County in Kentucky, United States

Perry County is a county in the U.S. state of Kentucky. As of the 2020 census, the population was 28,473. Its county seat is Hazard. The county was founded in 1820. Both the county and county seat are named for Commodore Oliver Hazard Perry, a naval hero in the War of 1812.

==History==
The area presently bounded by Kentucky state lines was a part of the U.S. State of Virginia, known as Kentucky County when the British colonies separated themselves in the American Revolutionary War. In 1780, Kentucky County was divided into three counties: Fayette, Jefferson, and Lincoln. In 1791, this area was separated into the State of Kentucky; it became effective on June 1, 1792. From that time, the original three counties were divided several times. By 1820, the present Perry County was formed from portions of Floyd and Clay counties. In 1824 the first post office was built on the north fork of the Kentucky River, and was called the Perry Post Office. The first settlers around this area were Elijah Combs, his seven brothers and daughter Jade Miller.

The county's economy has long been based on logging and mining coal.

Perry County is home to Hazard Community and Technical College. It is also home to the Hazard ARH Regional Medical Center, a not-for-profit health system operating 10 hospitals, multi-specialty physician practices, home health agencies, HomeCare Stores and retail pharmacies. It is the largest provider of care and single largest employer in southeastern Kentucky and the third largest private employer in southern West Virginia.

==Geography==
According to the United States Census Bureau, the county has a total area of 343 sqmi, of which 340 sqmi is land and 2.9 sqmi (0.9%) is water.

===Adjacent counties===
- Breathitt County (north)
- Knott County (northeast)
- Letcher County (southeast)
- Harlan County (south)
- Leslie County (west)
- Clay County (northwest)
- Owsley County (northwest)

==Demographics==

Historical population
| Census | Pop. | Note | %± |
| 1830 | 3,330 |  | — |
| 1840 | 3,089 |  | −7.2% |
| 1850 | 3,092 |  | 0.1% |
| 1860 | 3,950 |  | 27.7% |
| 1870 | 4,274 |  | 8.2% |
| 1880 | 5,607 |  | 31.2% |
| 1890 | 6,331 |  | 12.9% |
| 1900 | 8,276 |  | 30.7% |
| 1910 | 11,255 |  | 36.0% |
| 1920 | 26,042 |  | 131.4% |
| 1930 | 42,186 |  | 62.0% |
| 1940 | 47,828 |  | 13.4% |
| 1950 | 46,566 |  | −2.6% |
| 1960 | 34,961 |  | −24.9% |
| 1970 | 26,259 |  | −24.9% |
| 1980 | 33,763 |  | 28.6% |
| 1990 | 30,283 |  | −10.3% |
| 2000 | 29,390 |  | −2.9% |
| 2010 | 28,712 |  | −2.3% |
| 2020 | 28,473 |  | −0.8% |
| 2025 (est.) | 26,555 | Decrease | −6.7% |
U.S. Decennial Census 1790-1960 1900-1990 1990-2000 2010-2020

===2020 census===
As of the 2020 census, the county had a population of 28,473. The median age was 42.0 years. 21.8% of residents were under the age of 18 and 17.2% of residents were 65 years of age or older.
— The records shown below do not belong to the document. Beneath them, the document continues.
theorem witness_EngineIssue :
    (∃ h, RunsHere (engine 0x3000 scratch0 0 0x100000001) none (20 :: (List.range 4).map (12 + ·)) [20] h
      ∧ (∀ j < 4, h.t.nFull (12 + j) = true) ∧ tileLimits (lo32 (h.t.readN 15)) (hi32 (h.t.readN 15)) (lo32 (h.t.readN 14))
        (hi32 (h.t.readN 14)) 0 = true
      ∧ engOk h.s h.b.view (.tileld (h.t.readN 12) (h.t.readN 13) 0 0 1 1 0) = true
      ∧ (∃ tm ∈ h.b.team? h.t.slot, tm.count 0 < 255) ∧ twinned h.b = false ∧ uncommitted h.b = false)
    ∧ (∃ h, RunsHere (engine 0x3000 0x6000 (2 ^ 40) 0) none (20 :: (List.range 3).map (12 + ·)) [20] h
      ∧ (∀ j < 3, h.t.nFull (12 + j) = true) ∧ (h.t.readN 14).toNat ≤ 2 ^ 40
      ∧ engOk h.s h.b.view (.copy (h.t.readN 12) (h.t.readN 13) (h.t.readN 14).toNat) = true)
    ∧ ∃ h, RunsHere (probeTeam (List.replicate 11 0 ++ [0x3000, 0x6000, scratch0 + 65535, 2])
          fun tm => tm.setCount 2 254) none (20 :: (List.range 4).map (12 + ·)) [20] h
      ∧ (h.t.readN 12).toNat % 4 = 0 ∧ (h.t.readN 15).toNat ≤ 16777216 ∧ (∃ tm ∈ h.b.team? h.t.slot, tm.count 2 < 255)
      ∧ engOk h.s h.b.view (.gather (h.t.readN 12) (h.t.readN 13) (h.t.readN 14) 2 1) = false :=
  ⟨here_with (by decide +kernel), here_with (by decide +kernel), here_with (by decide +kernel)⟩

/-- A fabric group of two devices in entry 0 of a table at 0x22000, and a PUT of 8 bytes to the other one at 0x23000. -/
def fabric (s : State) : State :=
  { s.setPart 0 { s.part 0 with fgtBase := 0x22000, fgtN := 1 } with
    mem := cellsWrite (cellsWrite (cellsWrite (cellsWrite s.mem 0x22000 2 2) 0x23006 2 0xFF01) 0x23010 8 0x6000) 0x23020 8 8 }

theorem witness_CollectiveIssue :
    ∃ h, RunsHere (fabric (probe [0x23000])) none [3, 1] [3, 1] h ∧ (∃ tm ∈ h.b.team? h.t.slot, tm.count 3 < 255)
      ∧ twinned h.b = false ∧ uncommitted h.b = false ∧ (h.t.readX 1).toNat % 64 = 0
      ∧ windowFault h.s h.b.view (h.t.readX 1).toNat 64 = none
      ∧ (match loadBytes h.s h.b.view (h.t.readX 1).toNat 64 with
          | .inl (d, _) => (fabricGroup h.s h.b.part (parseColl d).group).any fun g => collOk (parseColl d) g
          | .inr _ => false) = true :=
  here_with (by decide +kernel)

theorem witness_WaitForCounter :
    (∃ h, RunsHere (probeTeam [] fun tm => tm.setCount 1 200) none [] [] h
      ∧ ∃ tm ∈ h.b.team? h.t.slot, tm.count (1 : BitVec 2).toNat ≤ (72 : Reg).toNat + 128)
    ∧ ∃ h, RunsHere (probeTeam [] fun tm => tm.setCount 1 201) none [] [] h
      ∧ ∃ tm ∈ h.b.team? h.t.slot, (72 : Reg).toNat + 128 < tm.count (1 : BitVec 2).toNat :=
  ⟨here_with (by decide +kernel), here_with (by decide +kernel)⟩

/-- An engine operation of the probe's team whose result is known. -/
def signalling : EngOp :=
  { id := 7, bid := 0, ctx := 0, slot := 0, tid := 0, cls := 0, kind := .copy 0x3000 0x6000 8, tok := some 20, binding := .go,
    progress := 0, after := true, result := some 8, orphan := false, due := 0, xlat := [], desc := { noDesc with operands := [] } }

/-- The probe with one engine operation, which is as given. -/
def operating (o : EngOp) : State := { probe [] with ops := [o] }

/-- Its turn has come. -/
def turn (o : EngOp) : Bool :=
  (operating o).ops.find? (fun x => x.id == o.id) == some o
    && ((operating o).block? o.bid).any fun b => opReady (operating o) b o && !twinned b

/-- A result that is known, a discarded operation, a transfer that ends, and matrix work that is performed. -/
theorem witness_EngineSignals :
    let copy : EngOp := { signalling with result := none }
    let zero : EngOp := { copy with cls := 1, kind := .aload 0 false 0x3000 64 }
    turn signalling = true ∧ turn { copy with binding := .discard } = true
    ∧ (turn copy = true ∧ copy.isMatrix = false ∧ ∃ b ∈ (operating copy).block? 0,
      (match transfer (operating copy) b.view copy.kind copy.progress false with
        | (_, .ended _) => true
        | _ => false) = true)
    ∧ (turn zero = true ∧ zero.isMatrix = true ∧ ∃ b ∈ (operating zero).block? 0,
      (match performMatrix (operating zero) b zero with
        | (_, .done) => true
        | _ => false) = true)
    ∧ ∃ b ∈ (operating signalling).block? 0, (∃ t ∈ b.threads, t.tid = signalling.tid)
      ∧ ∃ tm ∈ b.teams, tm.slot ∈ opSlots signalling := by
  decide +kernel

theorem witness_ProducerDelivers :
    let s : State := { probe [] with prods := [{ flying with y := some 255 }] }
    s.prods.find? (fun x => x.id == 9 && x.ready) = some { flying with y := some 255 }
    ∧ ∃ b ∈ s.block? 0, (b.thread? false 0).isSome = true := by
  decide +kernel

/-! ## The matrix unit -/

/-- Handle 0 mapped and committed. -/
def mapped (b : Block) : Block := b.setHandle 0 { map := 0, unc := false, skp := false, tile := List.replicate 128 0 }

theorem witness_HandleManagement :
    (∃ h, RunsHere (probe [5]) none [1] [1] h ∧ h.b.kind = .mCore ∧ h.b.rounds.any (fun r => r.cv == 15) = false
      ∧ (h.b.handle 63).map = 2 ∧ tilesUsed h.b < h.b.kernel.acc)
    ∧ (∃ h, RunsHere (probeB [5] mapped) none [0] [0] h ∧ h.b.kind = .mCore ∧ (h.b.handle 0).map ≠ 2
      ∧ pendingOn h.s h.b.bid 0 = [] ∧ ∀ w ∈ h.b.shadows, w.handle ≠ 0)
    ∧ ∃ h, RunsHere (probeB [5] fun b => { mapped b with kernel := { b.kernel with acc := 1 } }) none [1] [1] h
      ∧ h.b.kind = .mCore ∧ (h.b.handle 1).map = 2 ∧ h.b.kernel.acc ≤ tilesUsed h.b :=
  ⟨here_with (by decide +kernel), here_with (by decide +kernel), here_with (by decide +kernel)⟩

theorem witness_UncountedMatrixWork :
    (∃ h, RunsHere (probeB [] mapped) none [] [] h ∧ h.b.kind = .mCore ∧ (h.b.handle 0).map ≠ 2)
    ∧ (∃ h, RunsHere (probe [0x6000, scratch0]) none [1, 1 + 1] [1] h ∧ h.t.nFull (1 + 1) = true
      ∧ (h.t.readX 1).toNat % 4 = 0 ∧ (h.t.readN (1 + 1)).toNat % 4 = 0
      ∧ windowFault h.s h.b.view (h.t.readX 1).toNat 64 = none ∧ windowFault h.s h.b.view (h.t.readN (1 + 1)).toNat 64 = none)
    ∧ ∃ h, RunsHere (probe [0x100]) none [0, 1] [1, 0] h ∧ (h.t.readX 1).getLsbD 8 = true :=
  ⟨here_with (by decide +kernel), here_with (by decide +kernel), here_with (by decide +kernel)⟩

/-- Uncounted work on a mapped handle that is alone and may be performed, and that stands behind older counted work. -/
theorem witness_MatrixDrains :
    let o : EngOp := { signalling with cls := 4, kind := .azero 0, tok := none, result := none }
    let s : State := { probeB [] mapped with ops := [o] }
    let u : State := { probeB [] mapped with ops := [{ o with id := 6, cls := 1, kind := .aload 0 false 0x3000 64 }, o] }
    (s.ops.filter fun x => x.bid == o.bid && x.cls == 4) = [o] ∧ (u.ops.filter fun x => x.bid == o.bid && x.cls == 4) = [o]
    ∧ o.binding = .go ∧ o.void = false
    ∧ (∃ b ∈ s.block? 0, (b.handle 0).map ≠ 2 ∧ mayPerform s b o = true ∧ (match performMatrix s b o with
        | (_, .done) => true
        | _ => false) = true)
    ∧ ∃ b ∈ u.block? 0, mayPerform u b o = false := by
  decide +kernel

/-- An FP64 MMA whose operands lie in the scratchpad, all zeros, B transposed: every element can be read, and no state changes. -/
theorem witness_MatrixProduct :
    let o : EngOp := { signalling with
      cls := 1, kind := .mma 0 0 [scratch0, 64, scratch0, 0x8000000000000040] 0 [0], tok := none, result := none }
    let s : State := { probeB [] mapped with ops := [o] }
    ∃ b ∈ s.block? 0, o.binding = .go ∧ o.void = false ∧ o.progress = 0 ∧ o.xlat = [] ∧ (b.handle 0).map = 0
      ∧ (b.handle 0).tile.length = 128
      ∧ ∀ i < 8, ∀ j < 8, loadAt s b.view (scratch0.toNat + i * 64 + j * 8) 8 = .inl (0, s) := by
  decide +kernel

theorem witness_TileMoves :
    (∃ h, RunsHere (probeTeam [0x6000, 64] fun tm => tm.setCount 1 254) none [1, 2] [1, 2] h ∧ h.b.kind = .mCore
      ∧ (∃ tm ∈ h.b.team? h.t.slot, tm.count 1 < 255) ∧ (h.t.readX 1).toNat % 8 = 0 ∧ (h.t.readX 2).toNat % 8 = 0
      ∧ 64 ≤ (h.t.readX 2).toNat ∧ (h.t.readX 2).toNat < 2 ^ 32 ∧ twinned h.b = false ∧ uncommitted h.b = false)
    ∧ ∃ h, RunsHere (probe [0x6004, 60]) none [1, 2] [1, 2] h ∧ h.b.kind = .mCore
      ∧ (∃ tm ∈ h.b.team? h.t.slot, tm.count 1 < 255) ∧ ¬64 ≤ (h.t.readX 2).toNat ∧ (h.t.readX 1).toNat % 8 ≠ 0 :=
  ⟨here_with (by decide +kernel), here_with (by decide +kernel)⟩

/-- A round on convergence register 1 in the team of slot 0, signed by thread 1. -/
def oneSigned : Round :=
  { cv := 1, slot := some 0, first := 1, pfx := none, base := mmaWord 3 1 1 3 1, acc := 3, fmt := 1, pairs := [0, 0, 0, 0], signers := [1] }

/-- A prefix that makes a sketch under guard 1. -/
def sketchPfx : Pfx := { pfx 0 7 false with sk := true, guard := 1 }

/-- The probe's only tile is held by handle 3, and guard 1 is PENDING: a sketch on handle 3 finds no tile. -/
def sketching : State :=
  probeB [] fun b => { b.setHandle 3 { map := 0, unc := false, skp := false, tile := List.replicate 128 0 } with
    kernel := { b.kernel with acc := 1 }
    conv := b.conv.set 1 .team
    teams := b.teams.map fun tm => { tm with guards := tm.guards.set 1 { state := .pending, episode := 3 } } }

theorem witness_MmaSigning :
    let team := fun (b : Block) => { mate b with conv := b.conv.set 1 .team }
    (∃ h, RunsHere (probeB [] fun b => { b with conv := b.conv.set 1 (.group 5) }) none [1, 3, 2, 4] [1, 3] h
      ∧ h.b.kind = .mCore ∧ h.t.nFull 2 = true ∧ h.t.nFull 4 = true ∧ convSet h.b h.t h.b.conv[1] = none
      ∧ h.b.conv[1] ≠ .undeclared)
    ∧ (∃ h, RunsHere (probeB [] team) none [1, 3, 2, 4] [1, 3] h ∧ h.b.kind = .mCore ∧ h.t.nFull 2 = true ∧ h.t.nFull 4 = true
      ∧ convSet h.b h.t h.b.conv[1] = some (some 0, [0, 1]) ∧ h.b.rounds.find? (fun r => r.cv == 1 && r.slot == some 0) = none
      ∧ sketchOver h.s h.b oneSigned = false)
    ∧ (∃ h, RunsHere (probeB [] fun b => { team b with rounds := [oneSigned] }) none [1, 3, 2, 4] [1, 3] h
      ∧ h.b.rounds.find? (fun r => r.cv == 1 && r.slot == some 0) = some oneSigned ∧ h.t.tid ∉ oneSigned.signers
      ∧ oneSigned.base = mmaWord 3 1 1 3 1 ∧ oneSigned.pfx = none
      ∧ sketchOver h.s h.b { oneSigned with signers := oneSigned.signers ++ [h.t.tid] } = false)
    ∧ (∃ h, RunsHere sketching (some sketchPfx) [1, 3, 2, 4] [1, 3] h
      ∧ convSet h.b h.t h.b.conv[1] = some (some 0, [0]) ∧ h.b.rounds.find? (fun r => r.cv == 1 && r.slot == some 0) = none
      ∧ sketchOver h.s h.b { oneSigned with pfx := some sketchPfx, first := 0, signers := [0] } = true)
    ∧ (∃ h, RunsHere (probe []) none [1, 3, 2, 4] [1, 3] h ∧ h.b.kind = .mCore ∧ h.b.conv[1] = .undeclared)
    ∧ oneSigned.base ≠ mmaWord 3 1 1 3 2 :=
  ⟨here_with (by decide +kernel), here_with (by decide +kernel), here_with (by decide +kernel), here_with (by decide +kernel), here_with (by decide +kernel), by decide +kernel⟩

/-- The team of one thread, all signed, for an f64 MMA. -/
def allSigned : Round :=
  { cv := 1, slot := some 0, first := 0, pfx := none, base := mmaWord 3 1 1 3 0, acc := 3, fmt := 0,
    pairs := [scratch0, 64, scratch0, 64], signers := [0] }

theorem witness_RoundIssues :
    let s := probeB [] fun b => { b with rounds := [allSigned], conv := b.conv.set 1 .team }
    ∃ b ∈ s.block? 0, b.bid = 0 ∧ (b.rounds.find? fun x => x.cv == 1 && x.slot == some 0) = some allSigned
      ∧ (∀ m ∈ roundMembers b allSigned, m ∈ allSigned.signers) ∧ sketchOver s b allSigned = false
      ∧ mmaCheck s b allSigned = none ∧ ∀ tm ∈ b.teams, tm.count 1 < 255 := by
  decide +kernel

/-- The commit barrier of the probe's block with one thread to come, whose label operand is known. -/
theorem witness_LastArrivalCommits :
    let s := probeB [] fun b => { b with bars := freshBar 1 .commit :: b.bars.filter (fun x => x.id != .commit), commitVals := [(0, 0x4103)] }
    ∃ b ∈ s.block? 0, b.bid = 0 ∧ (b.bars.find? fun y => y.id == .commit) = some (freshBar 1 .commit)
      ∧ (freshBar 1 .commit).expected ≤ (freshBar 1 .commit).arrived + 1 ∧ matrixBusy s 0 = false ∧ twinned b = false
      ∧ ∀ t ∈ b.threads, ∃ v ∈ b.commitVals, v.1 = t.tid := by
  decide +kernel

theorem witness_CommitBarrier :
    (∃ h, RunsHere (probe [0x4103]) none [1] [1] h ∧ h.b.kind = .mCore ∧ h.t.inHandler = false ∧ h.t.barsWait = false
      ∧ liveFull h.t h.b.kernel.restartFirst h.b.kernel.restartCount = true)
    ∧ (∃ h, RunsHere (probeT [] fun t => { t with inHandler := true }) none [1] [1] h ∧ h.b.kind = .mCore
      ∧ h.t.inHandler = true)
    ∧ let vs : List (Nat × Word) := [(4, 8), (2, 0x103), (3, 0)]
      (2, 0x103) ∈ vs ∧ (∀ w ∈ vs, w.1 = 2 → w = (2, 0x103)) ∧ ∀ w ∈ vs, 2 ≤ w.1 :=
  ⟨here_with (by decide +kernel), here_with (by decide +kernel), by decide +kernel⟩

theorem witness_Guards :
    (∃ h, RunsHere (probe [0]) none [1] [1] h ∧ ∃ tm ∈ h.b.team? h.t.slot, tm.guards[15].state ≠ .pending)
    ∧ ∃ h, RunsHere (probeTeam [1] fun tm => { tm with guards := tm.guards.set 15 { state := .pending, episode := 3 } })
        none [1] [1] h ∧ ∃ tm ∈ h.b.team? h.t.slot, tm.guards[15].state = .pending :=
  ⟨here_with (by decide +kernel), here_with (by decide +kernel)⟩

/-! ## Barriers, tasks -/

theorem witness_BarrierInstructions :
    (∃ h, RunsHere (probe []) none [] [] h ∧ twinned h.b = false ∧ barLegal (.block 63) h = true
      ∧ barLegal (.cluster 15) h = true ∧ barLegal (.grid 7) h = true ∧ BarId.block 63 ∉ h.t.outst
      ∧ uncommitted h.b = false ∧ h.t.barsWait = false)
    ∧ (∃ h, RunsHere (probeT [] fun t => { t with outst := [.block 0, .cluster 0, .grid 0] }) none [] [] h
      ∧ BarId.block 0 ∈ h.t.outst ∧ BarId.cluster 0 ∈ h.t.outst ∧ BarId.grid 0 ∈ h.t.outst)
    ∧ (∃ h, RunsHere (probeB [] region) none [] [] h ∧ uncommitted h.b = true ∧ BarId.cluster 15 ∉ h.t.outst)
    ∧ (∃ h, RunsHere (probeT [] fun t => { t with barsWait := true }) none [] [] h ∧ h.t.barsWait = true
      ∧ BarId.block 0 ∉ h.t.outst)
    ∧ ∃ h, RunsHere (probeB [] fun b => { b with
          coresident := false, kernel := { b.kernel with blockBars := 0, clusterBars := 0 } }) none [] [] h
      ∧ barLegal (.block 0) h = false ∧ barLegal (.cluster 0) h = false ∧ barLegal (.grid 0) h = false :=
  ⟨here_with (by decide +kernel), here_with (by decide +kernel), here_with (by decide +kernel), here_with (by decide +kernel), here_with (by decide +kernel)⟩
For every 100 females there were 96.4 males, and for every 100 females age 18 and over there were 94.5 males age 18 and over.

The racial makeup of the county was 94.2% White, 1.3% Black or African American, 0.2% American Indian and Alaska Native, 0.9% Asian, 0.0% Native Hawaiian and Pacific Islander, 0.4% from some other race, and 3.0% from two or more races. Hispanic or Latino residents of any race comprised 0.8% of the population.
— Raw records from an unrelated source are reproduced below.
theorem length_sort_take_sort (key key' : Ready → Nat) (w : Nat) (l : List Ready) :
    (sortReady key' ((sortReady key l).take w)).length = min w l.length := by
  rw [(sortReady_perm key' _).length_eq, List.length_take, (sortReady_perm key l).length_eq]

theorem sort_take_sort_subset (key key' : Ready → Nat) (w : Nat) (l : List Ready) :
    sortReady key' ((sortReady key l).take w) ⊆ l := fun _ hy =>
  (sortReady_perm key l).subset (List.mem_of_mem_take ((sortReady_perm key' _).subset hy))

theorem pickerTakesLongestReady : Claim.PickerTakesLongestReady := by
  refine fun s => ⟨pickGroup_todo_of_none, fun hne => ?_⟩
  obtain ⟨x, hx⟩ := Option.ne_none_iff_exists'.mp (mt oldest_eq_none_iff.mp hne)
  obtain ⟨hmem, hmin⟩ := oldest_spec hx
  obtain ⟨w, key, key', hpos, hle, htodo⟩ := pickGroup_todo_of_oldest hx
  have hlen : (pickGroup s).todo.length = min w (matesOf s x).length := by
    rw [htodo, List.length_map, length_sort_take_sort]
  have hmates : 0 < (matesOf s x).length := List.length_pos_of_mem (mem_matesOf.mpr ⟨hmem, rfl, rfl⟩)
  refine ⟨x, hmem, fun y hy => before_eq_false_iff.mp (hmin y hy), List.length_pos_iff.mp (by omega), by omega, ?_⟩
  intro c hc
  obtain ⟨y, hy, rfl⟩ := List.mem_map.mp (htodo ▸ hc)
  obtain ⟨hready, hpc, hspot⟩ := mem_matesOf.mp (sort_take_sort_subset key key' w _ hy)
  exact ⟨y, hready, rfl, hpc, hspot⟩

/-- Settles O49: the branches of the schedule, and the picker's choice of the oldest thread and its mates. -/
theorem stepOrderAndPicker : Obligations.StepOrderAndPicker := ⟨stepOrder, pickerTakesLongestReady⟩

end Sys2Proof.Proofs.ThreadState
end

section
/-! The team walk of RAGLD (04 R85, R86, 09 R207): the descriptor written back, the elements and marks each member takes, and
the arrivals that complete it. -/

namespace Sys2Proof.Proofs.MemorySpaces

open Sys2Proof.Machine Sys2Proof.Laws

/-! ## Elements and marks as digits -/

/-- The number whose digit m in base 2 ^ b is d m, of n digits: how registers and mask bytes are put together. -/
def digits (b : Nat) (d : Nat → Nat) (n : Nat) : Nat := (List.range n).foldl (fun acc m => acc + d m * 2 ^ (m * b)) 0

theorem digits_succ (b : Nat) (d : Nat → Nat) (n : Nat) : digits b d (n + 1) = digits b d n + d n * 2 ^ (n * b) := by
  simp only [digits, List.range_succ, List.foldl_append, List.foldl_cons, List.foldl_nil]

theorem digits_lt {b : Nat} {d : Nat → Nat} (hd : ∀ m, d m < 2 ^ b) : ∀ n, digits b d n < 2 ^ (n * b)
  | 0 => Nat.two_pow_pos _
  | n + 1 => by
    have hlow : digits b d n < 2 ^ (n * b) := digits_lt hd n
    have htop : (d n + 1) * 2 ^ (n * b) ≤ 2 ^ b * 2 ^ (n * b) := Nat.mul_le_mul_right _ (hd n)
    rw [Nat.succ_mul] at htop
    rw [digits_succ, Nat.succ_mul n b, Nat.add_comm (n * b) b, Nat.pow_add]
    omega

theorem digits_div_mod {b : Nat} {d : Nat → Nat} (hd : ∀ m, d m < 2 ^ b) (i : Nat) : ∀ n, i < n →
    digits b d n / 2 ^ (i * b) % 2 ^ b = d i
  | n + 1, hi => by
    have hpos : 0 < 2 ^ (i * b) := Nat.two_pow_pos _
    rw [digits_succ]
    rcases Nat.lt_succ_iff_lt_or_eq.mp hi with hlt | rfl
    · obtain ⟨k, rfl⟩ : ∃ k, n = i + 1 + k := ⟨n - (i + 1), by omega⟩
      have hplace : d (i + 1 + k) * 2 ^ ((i + 1 + k) * b) = 2 ^ (i * b) * (2 ^ b * (d (i + 1 + k) * 2 ^ (k * b))) := by
        rw [Nat.add_mul, Nat.succ_mul, Nat.pow_add, Nat.pow_add]
        ac_rfl
      rw [hplace, Nat.add_mul_div_left _ _ hpos, Nat.add_mul_mod_self_left]
      exact digits_div_mod hd i _ hlt
    · rw [Nat.add_mul_div_right _ _ hpos, Nat.div_eq_of_lt (digits_lt hd i), Nat.zero_add, Nat.mod_eq_of_lt (hd i)]

theorem digits_div_of_le {b i n : Nat} {d : Nat → Nat} (hd : ∀ m, d m < 2 ^ b) (h : n ≤ i) :
    digits b d n / 2 ^ (i * b) = 0 :=
  Nat.div_eq_of_lt (Nat.lt_of_lt_of_le (digits_lt hd n) (Nat.pow_le_pow_right (by decide) (Nat.mul_le_mul_right b h)))

/-- Each element of a built register is the low bits of what its position was given. -/
theorem elem_buildElems {b i : Nat} (r : Nat → Nat) (hi : i < 64 / b) : elem (buildElems b r) i b = r i % 2 ^ b := by
  have hd : ∀ m, r m % 2 ^ b < 2 ^ b := fun m => Nat.mod_lt _ (Nat.two_pow_pos b)
  have hbound : digits b (fun m => r m % 2 ^ b) (64 / b) < 2 ^ 64 :=
    Nat.lt_of_lt_of_le (digits_lt hd _) (Nat.pow_le_pow_right (by decide) (Nat.div_mul_le_self 64 b))
  have hval : (buildElems b r).toNat = digits b (fun m => r m % 2 ^ b) (64 / b) :=
    (BitVec.toNat_ofNat _ 64).trans (Nat.mod_eq_of_lt hbound)
  rw [elem, hval, digits_div_mod hd i _ hi]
27.4% of residents lived in urban areas, while 72.6% lived in rural areas.

There were 11,481 households in the county, of which 29.6% had children under the age of 18 living with them and 30.6% had a female householder with no spouse or partner present. About 29.5% of all households were made up of individuals and 11.6% had someone living alone who was 65 years of age or older.

There were 13,213 housing units, of which 13.1% were vacant. Among occupied housing units, 70.8% were owner-occupied and 29.2% were renter-occupied. The homeowner vacancy rate was 1.3% and the rental vacancy rate was 9.1%.

===2000 census===
As of the census of 2000, there were 29,390 people, 11,460 households, and 8,491 families residing in the county. The population density was 86 /sqmi. There were 12,741 housing units at an average density of 37 /sqmi. The racial makeup of the county was 97.34% White, 1.64% Black or African American, 0.05% Native American, 0.49% Asian, 0.01% Pacific Islander, 0.04% from other races, and 0.43% from two or more races. 0.52% of the population were Hispanic or Latino of any race.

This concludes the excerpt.